The exhibition Optimistically Omnivorous includes the work Liquid Crystal Displaced and a new work related to the Talbot Carpet Project. The exhibition is curated by Martin Smith and will be presented at Onespace Gallery from June 19 – August 1. Artists in the exhibition include Cara Coombe, Peter Fischmann, Teresa Fornataro, Julia Scott Green and James Hornsby.
“Optimistically Omnivorous presents the work of six Queensland-based photographic artists, whose practices utilise materials, places and ideas that are readily available. However, they employ divergent methods, approaches and philosophical connections to the medium. From constructed performances that reveal false narratives to indexical documentations that emphasise a specific time or place, the exhibition highlights photography’s multiple modes for representing us and itself, questioning the very act of looking.” Martin Smith, from the catalogue essay
Through the Looking Glass
The work Cosmic Background will be featured in the exhibition Through the Looking Glass: Humanity’s Changing Vision of the Universe, an exhibition developed by the London-based collective Lumen. The exhibition seeks to illuminate how technology has influenced a collective view of the Universe, and runs from 15-20 October 2019.
Bodies of Tech
The work Cosmic Background features in Bodies of Tech, a series of artworks and panel sessions curated by Steph Hutchinson which explore the human experience in technological systems.

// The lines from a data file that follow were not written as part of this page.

/-- For every packed word, PARSE_OP is bits 63:56; PARSE_VALUE is bits 55:40, which is byte 1 shifted left by 8
at 16 bits or byte 2, unsigned: 256 times byte 1 plus byte 2. (stated: R43, R121) -/
def Obligations.ParseReadsContiguousFields : Prop :=
  ∀ w : Word,
    parseOp w = w.extractLsb' 56 8 ∧
    parseValue w = w.extractLsb' 40 16 ∧
    parseValue w = ((byteAt w 1).setWidth 16 <<< 8) ||| (byteAt w 2).setWidth 16 ∧
    (parseValue w).toNat = 256 * (byteAt w 1).toNat + (byteAt w 2).toNat

/-- In every state, out_valid, out_ok, out_path and out_bytes are the registers, out_op is r_bytes[63:56] and
out_value r_bytes[55:40], whatever r_ok is; in_ready is 1 exactly when r_valid = 0 or out_ready = 1,
whatever rst is. While r_valid = 0, U5 gives the ports other than out_valid any value, and that they show
the registers there too is the model's reading of R36's "at all times" (DEDUCED, log 9). (derived:
10_state.md R36, 10_state.md R37, 93_implementation_defined.md U5) -/
def Obligations.OutputPortsShowTheRegisters : Prop :=
  ∀ (s : State) (q : PortSample),
    s.outPorts.outValid = s.rValid ∧ s.outPorts.outOk = s.rOk ∧
    (s.outPorts.outPath = true ↔ s.rPath = .xf) ∧ s.outPorts.outBytes = s.rBytes ∧
    s.outPorts.outOp = s.rBytes.extractLsb' 56 8 ∧ s.outPorts.outValue = s.rBytes.extractLsb' 40 16 ∧
    (inReady s q = true ↔ s.rValid = false ∨ q.outReady = true)

/-- For every fields and state, exec of PLAIN answers the next state with r_valid = 1, r_ok = 1, r_path = RAW
and r_bytes the plaintext frame of the fields; every other field of the state is unchanged. (derived:
41_decode_policy.md R90, 41_decode_policy.md R91, 10_state.md R38) -/
def Obligations.PlainLoadsTheRawFrame : Prop :=
  ∀ (op vhi vlo : Byte) (s : State),
    exec (.plain op vhi vlo) s =
      .next { s with rValid := true, rOk := true, rPath := .raw, rBytes := plaintextWord op vhi vlo }

/-- For every frame and state, exec of OBFUSCATED answers the next state with r_valid = 1, r_ok = 1, r_path = XF
and r_bytes DECRYPT of the frame under the block's parameters; every other field of the state is unchanged.
(derived: 41_decode_policy.md R90, 41_decode_policy.md R92, 10_state.md R38) -/
def Obligations.ObfuscatedLoadsTheTransformedFrame : Prop :=
  ∀ (d : Word) (s : State),
    exec (.obfuscated d) s =
      .next { s with rValid := true, rOk := true, rPath := .xf, rBytes := decryptWord Config.params d }

/-- For every frame and state, exec of INVALID answers the next state with r_valid = 1, r_ok = 0, r_path = XF
and r_bytes DECRYPT of the frame; nothing else is saved or changed. (derived: 41_decode_policy.md R93,
41_decode_policy.md R98, 60_exceptions.md R131, 60_exceptions.md R138) -/
def Obligations.InvalidReportsTheChecksumError : Prop :=
  ∀ (d : Word) (s : State),
    exec (.invalid d) s =
      .next { s with rValid := true, rOk := false, rPath := .xf, rBytes := decryptWord Config.params d }

/-- For every fields and state, exec of each operation class answers the next state with r_valid = 0 and the
record with the class's code and the big-endian value appended to the results taken, on the path and with
the bytes the register holds; every other field, the other registers among them, is unchanged. That the
record of what was taken stands in State is the model's choice (logs 3 and 12); the codes 0x42 and 0x41 are
general knowledge (log 7). (derived: 43_frame_parser.md R120, 43_frame_parser.md R121, 43_frame_parser.md
R122, 10_state.md R38) -/
def Obligations.OperationClassesDeliverTheRecord : Prop :=
  ∀ (op vhi vlo : Byte) (s : State),
    exec (.opCo2 vhi vlo) s = .next { s with
      rValid := false, taken := s.taken ++ [.ok s.rPath 0x50#8 (vhi ++ vlo) s.rBytes] } ∧
    exec (.opTemperature vhi vlo) s = .next { s with
      rValid := false, taken := s.taken ++ [.ok s.rPath 0x42#8 (vhi ++ vlo) s.rBytes] } ∧
    exec (.opHumidity vhi vlo) s = .next { s with
      rValid := false, taken := s.taken ++ [.ok s.rPath 0x41#8 (vhi ++ vlo) s.rBytes] } ∧
    exec (.opOther op vhi vlo) s = .next { s with
      rValid := false, taken := s.taken ++ [.ok s.rPath op (vhi ++ vlo) s.rBytes] }

/-- For every state and every word, exec of the operation class of the word empties the register, appends the
record (PARSE_OP, PARSE_VALUE) of the word, on the path and with the bytes the register holds, to the
results taken, and changes nothing else: no code is rejected, mapped or converted. The emptying of the
register is R38's take; that an operation class runs at the take and that what was taken is appended to a
list in State are the model's choices (logs 3 and 12). (derived: 43_frame_parser.md R122, 43_frame_parser.md
R120, 43_frame_parser.md R121, 10_state.md R38) -/
def Obligations.EveryCodeIsPassedThrough : Prop :=
  ∀ (s : State) (w : Word),
    exec (classify w) s = .next { s with
      rValid := false, taken := s.taken ++ [.ok s.rPath (parseOp w) (parseValue w) s.rBytes] }

/-- For every frame and state, exec of the instruction the frame decodes to answers the next state with r_valid
= 1 and r_ok, r_path, r_bytes the triple DECODE gives; nothing else changes. (derived: 41_decode_policy.md
R90, 41_decode_policy.md R95, 10_state.md R38) -/
def Obligations.FrameClassesRefineDecode : Prop :=
  ∀ (d : Word) (s : State),
    exec (decodeWord Config.params d) s = .next { s with
      rValid := true
      rOk := (decodeFrame Config.params d).ok
      rPath := (decodeFrame Config.params d).path
      rBytes := (decodeFrame Config.params d).bytes }

/-- For every state after a reset whose held result, if any, has a legal status pair, the step answers a next
state t that meets the same two premises again and counts as holding a reset exactly when rst = 1 (log 4).
With rst = 1, r_valid is 0. With rst = 0: if in_valid and (r_valid = 0 or out_ready), t holds DECODE of
in_frame with r_valid = 1 and the frame is written down; else, if r_valid and out_ready, only r_valid
changes, to 0; else no register changes. The consumer takes what the output ports showed just before the
edge exactly when r_valid and out_ready. The lists of transfers are the model's record (log 3). (derived:
10_state.md R37, 10_state.md R38, 60_exceptions.md R137) -/
def Obligations.StepFollowsTheClockEdgeRule : Prop :=
  ∀ s : State, s.resetSeen = true → StatusLegal s →
    ∃ t, step s = .next t ∧ t.inputs = s.inputs.tail ∧ t.resetSeen = true ∧ StatusLegal t ∧
      t.inReset = s.ports.rst ∧
      (s.ports.rst = true → t.rValid = false) ∧
      (s.ports.rst = false →
        (s.ports.inValid = true ∧ (s.rValid = false ∨ s.ports.outReady = true) →
          t.rValid = true ∧ t.rOk = (decodeFrame Config.params s.ports.inFrame).ok ∧
          t.rPath = (decodeFrame Config.params s.ports.inFrame).path ∧
          t.rBytes = (decodeFrame Config.params s.ports.inFrame).bytes ∧
          t.accepted = s.accepted ++ [s.ports.inFrame]) ∧
        (s.ports.inValid = false ∧ s.rValid = true ∧ s.ports.outReady = true →
          t.rValid = false ∧ t.rOk = s.rOk ∧ t.rPath = s.rPath ∧ t.rBytes = s.rBytes ∧
          t.accepted = s.accepted) ∧
        (s.ports.inValid = false ∧ (s.rValid = false ∨ s.ports.outReady = false) →
          SameRegisters s t ∧ t.accepted = s.accepted) ∧
        (s.rValid = true ∧ s.ports.outReady = false → SameRegisters s t ∧ t.accepted = s.accepted) ∧
        (s.rValid = true ∧ s.ports.outReady = true → t.taken = s.taken ++ [resultOnPorts s.outPorts]) ∧
        (s.rValid = false ∨ s.ports.outReady = false → t.taken = s.taken))

/-- For every state, whatever its registers hold and whether or not it was ever reset, a step with rst = 1
answers a next state with r_valid = 0, so out_valid = 0 and in_ready = 1; the frame offered at that edge is
not accepted, the held result is not taken, and the block counts as reset, with a reset held. The records of
transfers start anew (log 3); the two marks of a reset are the model's (logs 4 and 5). (derived:
70_reset_and_hazards.md R150, 70_reset_and_hazards.md R151) -/
def Obligations.ResetEdgeEmptiesTheRegister : Prop :=
  ∀ s : State, s.ports.rst = true →
    ∃ t, step s = .next t ∧ t.rValid = false ∧ t.outPorts.outValid = false ∧
      (∀ q, inReady t q = true) ∧ pendingResults t = [] ∧ t.accepted = [] ∧ t.taken = [] ∧
      t.resetSeen = true ∧ t.inReset = true ∧ t.inputs = s.inputs.tail

/-- For every state whose next two edges have rst = 1, both steps answer next states, the first already has
r_valid = 0, and the second leaves all four registers as the first left them. (stated: R152) -/
def Obligations.LongerResetChangesNothingElse : Prop :=
  ∀ (s : State) (q r : PortSample) (rest : List PortSample), s.inputs = q :: r :: rest →
    q.rst = true → r.rst = true →
    ∃ t u, step s = .next t ∧ step t = .next u ∧ t.rValid = false ∧ u.rValid = false ∧ SameRegisters t u

/-- For every state before the first edge with rst = 1, a step with rst = 0 is refused by name; and every step
that answers a next state leads to a state after a reset. This is the model's choice for U2 (log 5).
(derived: 70_reset_and_hazards.md R150, 93_implementation_defined.md U2) -/
def Obligations.EdgeBeforeTheFirstResetIsRefused : Prop :=
  (∀ s : State, s.resetSeen = false → s.ports.rst = false → step s = .refused .noResetYet) ∧
  ∀ s t : State, step s = .next t → t.resetSeen = true

/-- For every state after a reset that holds a result with r_ok = 0 and r_path = RAW, a step with rst = 0 and
out_ready = 1 faults by name, whatever is offered at the input. That the fault comes at the take is the
model's choice (log 8). (derived: 60_exceptions.md R132, 93_implementation_defined.md U3) -/
def Obligations.ReservedPairFaultsWhenTaken : Prop :=
  ∀ s : State, s.resetSeen = true → s.rValid = true → s.rOk = false → s.rPath = .raw →
    s.ports.rst = false → s.ports.outReady = true → step s = .fault .reservedStatus

/-- For every state after a reset that holds a ChecksumError, whose next edge takes it and offers a frame: the
step answers a next state in which the error, with the bytes the register held, is the last result taken and
the register holds DECODE of the offered frame. (derived: 60_exceptions.md R131, 60_exceptions.md R135,
20_memory.md R51) -/
def Obligations.ErrorIsDeliveredAndTheBlockGoesOn : Prop :=
  ∀ s : State, s.resetSeen = true → s.rValid = true → s.rOk = false → s.rPath = .xf →
    s.ports.rst = false → s.ports.outReady = true → s.ports.inValid = true →
    ∃ t, step s = .next t ∧ t.taken = s.taken ++ [.chkErr s.rBytes] ∧ t.rValid = true ∧
      heldResult t = resultOf s.ports.inFrame

/-- For every state after a reset that holds a result, a step with rst = 0 and out_ready = 0 answers a next
state with the same registers and output ports, and nothing accepted or taken, whether or not a frame is
offered. (derived: 70_reset_and_hazards.md R158, 10_state.md R35) -/
def Obligations.HeldResultStaysOnThePorts : Prop :=
  ∀ s : State, s.resetSeen = true → s.rValid = true → s.ports.rst = false → s.ports.outReady = false →
    ∃ t, step s = .next t ∧ SameRegisters s t ∧ t.outPorts = s.outPorts ∧
      t.accepted = s.accepted ∧ t.taken = s.taken

/-- For every state after a reset with r_valid = 0, a step with rst = 0 and in_valid = 0 answers a next state
with r_valid = 0, the same registers, and nothing accepted or taken. (derived: 60_exceptions.md R146) -/
def Obligations.IdleBlockChangesNoRegister : Prop :=
  ∀ s : State, s.resetSeen = true → s.rValid = false → s.ports.rst = false → s.ports.inValid = false →
    ∃ t, step s = .next t ∧ t.rValid = false ∧ SameRegisters s t ∧ t.accepted = s.accepted ∧ t.taken = s.taken

/-- For every state after a reset with a legal status pair whose next edge accepts a frame: after LATENCY = 1
steps the block shows out_valid = 1 and DECODE of that frame on the ports; and if the edge after that has
rst = 0 and out_ready = 1, the consumer takes that result then. (derived: 70_reset_and_hazards.md R160,
00_scope.md R6) -/
def Obligations.ResultIsOnThePortsAfterLatency : Prop :=
  ∀ s : State, s.resetSeen = true → StatusLegal s → inFire s s.ports = true →
    Config.latency = 1 ∧
    ∃ t, Host.Core.run Sys2Proof.core Config.latency s = .next t ∧ t.outPorts.outValid = true ∧
      resultOnPorts t.outPorts = resultOf s.ports.inFrame ∧
      (t.ports.rst = false → t.ports.outReady = true →
        ∃ u, step t = .next u ∧ u.taken = t.taken ++ [resultOf s.ports.inFrame])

Presented at the Brisbane Powerhouse Wednesday 7th and Thursday 8th August, The project showcases the work of Researchers in QUT’s Creative Lab – visit the website for more information.
Featuring: Steph Hutchinson, Louis-Philippe Demers, Chris Handran, Kath Kelly, Kiley Gaffney, Daniel McKewen, Bree Hadley, Jonathan Roberts, John McCormick, Adam Nash and Benjamin Nicoll.
In the year of its centenary the Bauhaus returns to haunt our museums. How do contemporary artists re-imagine a relationship to this legendary school? Are they scavengers raiding the ruins of modernism, appropriators of ‘good design’ kitsch or acolytes of an unholy sect? Bauhaus Now! explores its legacy in Australia—both for contemporary artists and for art education—highlighting its visionary, collectivist ideals and its radical practices.
Artists: Mikala Dwyer & Justene Williams | Gertrude Herzger-Seligmann, Ludwig Hirschfeld-Mack, Paul Klee | Michael Candy, Peter D Cole, Christopher Handran, Shane Haseman, Rose Nolan, Elizabeth Pulie, Jacky Redgate
The exhibition also coincides with the publication of Bauhaus Diaspora and Beyond, featuring essays by Philip Goad, Ann Stephen, Andrew McNamara, Harriet Edquist and Isabel Wünsche.